Furthermore, creating value from data also requires aggregating data insights from different applications, locations or external data spaces. For example, a manufacturer’s sensor telemetry from sold products can help the R&D department to better align the next product generation with customer needs, just as sharing privacy-adhered insights from patient data among hospitals can advance medical diagnosis. 

Most organisations are still far away from strategically leveraging data to drive outcomes. The average Australian organisation’s data maturity level – or ability to create value from data – is 2.5 on a five-point scale, with only four percent reaching the highest maturity level (“Data Economics”). Organisations with up to 250 employees have a lower data maturity level (2.3) than organisations with more than 250 employees (2.8).

Organisations want control across clouds

A characteristic of a low data maturity level is that there is no overarching data and analytics architecture, but data is isolated in individual applications or locations. This is the case for 32 per cent of Australian respondents. On the other hand, only 16 per cent have implemented a central data hub or fabric that provides unified access to real-time data across their organisation, and another eight per cent say this data hub also includes external data sources.

Given that data sources are increasingly distributed across clouds and edges, 69 per cent of respondents say that it’s strategically important to have a high degree of control over their data and the means to create value from data.

Six in ten are concerned that data monopolies have too much control over their capability to create value from data, and almost half (47%) are re-evaluating their cloud strategy due to:  increasing cloud costs (54%), the lack of control over their data (49%), the need for a more flexible data architecture (45%), and concerns over data security (36%).

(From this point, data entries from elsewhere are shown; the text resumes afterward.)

-- ==== Sys2Proof/Machine/Ops.lean ====
section
/-! DEFINITION. The named operations over memory and registers, the range check (20_memory.md R54), construction (R41) and
taking a fault (35_execution_cycle.md R94). -/

namespace Sys2Proof.Machine

/-- What an address that no cell lists reads as: its reset contents (R42), the default font byte at 0x000 to 0x04F and 0x00
elsewhere. -/
def Memory.unlisted (a : Nat) : Byte := fontDefault.getD a 0

/-- The canonical form of a memory: addresses strictly rising, all below `MEM_SIZE`, and no cell equal to what its address
reads as unlisted. -/
abbrev Memory.wf (m : Memory) : Prop :=
  m.Pairwise (fun c d => c.1 < d.1) ∧ ∀ c ∈ m, c.1 < Config.memSize ∧ c.2 ≠ Memory.unlisted c.1

/-- The byte at address `a` (R35, R58). -/
def Memory.read : Memory → Nat → Byte
  | [], a => Memory.unlisted a
  | (k, b) :: m, a => if a = k then b else Memory.read m a

/-- `c` put in front of `m`, unless it is what its address reads as unlisted. -/
def Memory.consCell (c : Host.Cell) (m : Memory) : Memory := if c.2 = Memory.unlisted c.1 then m else c :: m

/-- Write one byte, keeping the canonical form. -/
def Memory.write : Memory → Nat → Byte → Memory
  | [], a, b => Memory.consCell (a, b) []
  | (k, c) :: m, a, b =>
    if a < k then Memory.consCell (a, b) ((k, c) :: m)
    else if a = k then Memory.consCell (a, b) m
    else (k, c) :: Memory.write m a b

/-- `MemRead(a, n)`: the `n` bytes from `a` on (R13). -/
def Memory.readBytes (m : Memory) (a : Nat) : Nat → List Byte
  | 0 => []
  | n + 1 => m.read a :: Memory.readBytes m (a + 1) n

/-- `MemWrite(a, n, bs)`: the bytes of `bs` to `a`, `a + 1`, … in order (R13). -/
def Memory.writeBytes (m : Memory) (a : Nat) : List Byte → Memory
  | [] => m
  | b :: bs => Memory.writeBytes (m.write a b) (a + 1) bs

/-- Construction with the parameter FONT: the reset state with the bytes of `font` from address 0 (R41, R43, R44). -/
def State.construct (font : List Byte) : State :=
  { State.reset with mem := Memory.writeBytes [] 0 (font.take Config.fontBytes) }

/-- `V[x]` (R21). -/
def State.reg (s : State) (x : RegIx) : Byte := s.v[x.val]

/-- `V[x] <- b` (R21). -/
def State.setReg (s : State) (x : RegIx) (b : Byte) : State := { s with v := s.v.set x.val b }

/-- `V[j] <- bs[0]`, `V[j + 1] <- bs[1]`, …; a block that starts at V0 has at most 16 bytes (R175). -/
def writeRegs (v : Vector Byte 16) (j : Nat) : List Byte → Vector Byte 16
  | [] => v
  | b :: bs => writeRegs (v.setIfInBounds j b) (j + 1) bs

/-- `for j from 0: V[j] <- bs[j]` (R175). -/
def State.setRegs (s : State) (bs : List Byte) : State := { s with v := writeRegs s.v 0 bs }

/-- The list V[0], …, V[x] (R174). -/
def State.regsUpTo (s : State) (x : RegIx) : List Byte := s.v.toList.take (x.val + 1)

/-- `PC <- target`, unchecked (R24, R122). -/
def State.setPc (s : State) (target : Word) : State := { s with pc := target }

/-- `PC <- PC + 2`, a 16-bit add: the advance before dispatch and a skip taken (R92, R98). -/
def State.advance (s : State) : State := s.setPc (s.pc + 2)

/-- A skip, taken when `c` holds (R98). -/
def State.skipIf (s : State) (c : Bool) : State := if c then s.advance else s

/-- `I <- a` (R25). -/
def State.setI (s : State) (a : Word) : State := { s with i := a }

/-- `DT <- b` (R28). -/
def State.setDt (s : State) (b : Byte) : State := { s with dt := b }

/-- `ST <- b` (R29). -/
def State.setSt (s : State) (b : Byte) : State := { s with st := b }

/-- The memory becomes `m`. -/
def State.setMem (s : State) (m : Memory) : State := { s with mem := m }

/-- The framebuffer becomes `g`. -/
def State.setFb (s : State) (g : Grid) : State := { s with fb := g }

/-- The key levels become `k` (R214). -/
def State.setKey (s : State) (k : Vector Bool 16) : State := { s with key := k }

/-- `Run <- r` (R31). -/
def State.setRun (s : State) (r : RunState) : State := { s with run := r }

/-- `Delivered <- d` (R32). -/
def State.setDelivered (s : State) (d : Option KeyIx) : State := { s with delivered := d }

/-- `Random()`: the byte of this draw (R13, R152). -/
def State.randomByte (s : State) : Byte := Config.randomByte s.draws

/-- One draw of RANDOM is consumed (R152, D31). -/
def State.drawn (s : State) : State := { s with draws := s.draws + 1 }

/-- `Push(v)` after its check, on a stack with room: `Stack[SP] <- v`, `SP <- SP + 1` (R120). -/
def State.push (s : State) (w : Word) : State :=
  { s with stack := s.stack.setIfInBounds s.sp.val w, sp := ⟨min (s.sp.val + 1) 16, by omega⟩ }

/-- The slot `Pop()` returns on a stack that is not empty: `Stack[SP - 1]` (R121). -/
def State.top (s : State) : Word := s.stack[s.sp.val - 1]'(by have := s.sp.isLt; omega)

/-- `SP <- SP - 1` on a stack that is not empty; the popped slot keeps its value (R121, R26). -/
def State.pop (s : State) : State :=
  { s with sp := ⟨s.sp.val - 1, by have := s.sp.isLt; omega⟩ }

/-- The code of a cause, in the spec's own numbering (R230). -/
def faultCode : FaultCause → Nat
  | .illegalOpcode => 1
  | .stackOverflow => 2
  | .stackUnderflow => 3
  | .fetchOutOfBounds => 4
  | .dataOutOfBounds => 5
  | .keyIndexOutOfRange => 6
  | .programTooLarge => 7

/-- The test of `CheckRange(a, len)`: the range lies below `MEM_SIZE` (R54). -/
def inRange (a : Word) (len : Nat) : Bool := a.toNat + len ≤ Config.memSize

/-- `Run <- Halted(f)`; nothing else changes (R94, R96). -/
def State.halt (s : State) (f : FaultRecord) : State := s.setRun (.halted f)

/-- TAKING A FAULT in a step (R94, R232, R235): `s` is the state the step began in, so every write of the step is discarded,
`PC` still holds the faulting instruction's address, and the record holds that address. -/
def State.takeFault (s : State) (cause : FaultCause) (opcode : Option Word) (info : FaultInfo) : State :=
  s.halt { cause := cause, pc := s.pc, opcode := opcode, info := info }

/-- The fault of a decoded instruction, whose word was fetched (R94). -/
def raiseFault (s : State) (w : Word) (cause : FaultCause) (info : FaultInfo) : Host.Outcome State Fault Refusal :=
  .next (s.takeFault cause (some w) info)

/-- `CheckRange(I, len, kind)` of the instruction word `w`, then its effect `done` (R54, R176). -/
def checkedAtI (s : State) (w : Word) (len : Nat) (kind : AccessKind) (done : State) :
    Host.Outcome State Fault Refusal :=
  if inRange s.i len then .next done else raiseFault s w .dataOutOfBounds (.access s.i len kind)

end Sys2Proof.Machine
end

This is why organisations need a cloud-everywhere model with the freedom to choose the correct location for their data and applications while providing one model to orchestrate across edges, data centres and clouds. This would better allow them to control their data assets and industrialise their data supply chain through a unified data fabric that empowers decision making at speed.

Improving data maturity  

Improving data maturity is no easy task. Yet, it is a key prerequisite for organisations to achieve and maintain a competitive advantage in the emerging data economy.

While there are no short cuts, a good starting point could be an assessment based on a data maturity model, which allows organisations to prioritise and tailor their plans to their individual strengths and weaknesses. For example, some organisations may be relatively advanced in terms of data technology, but fairly unwilling to share data between business units.

To be successful on this journey towards data control and sustainable, profitable growth, organizations must put data at the centre of their digital transformation. “Cloud first” used to be the catchphrase used by CIOs and CDOs. Going forward, this must be “data first”.

Dr. Eng Lim Goh is Senior Vice President, Data & AI, at Hewlett Packard Enterprise (HPE). As principal investigator of the experiment aboard the International Space Station to operate autonomous supercomputers on long duration space travel, he was awarded NASA’s Exceptional Technology Achievement Medal. His other work includes co-inventing blockchain-based swarm learning applications for finance and healthcare, which was featured on the cover of Nature; overseeing deployment of AI to Formula 1 racing; industrial application of technologies behind a champion poker bot; co-designing the systems architecture for simulating a biologically detailed mammalian brain; predicting predisposition to vaccine side effects by machine learning of gene expression data; and co-inventing a data-intensive fabric for Exascale systems. Extracting value from data is one common factor of all the above. He has eleven U.S. patents, of which 4 are ESG related; plus 2 others pending.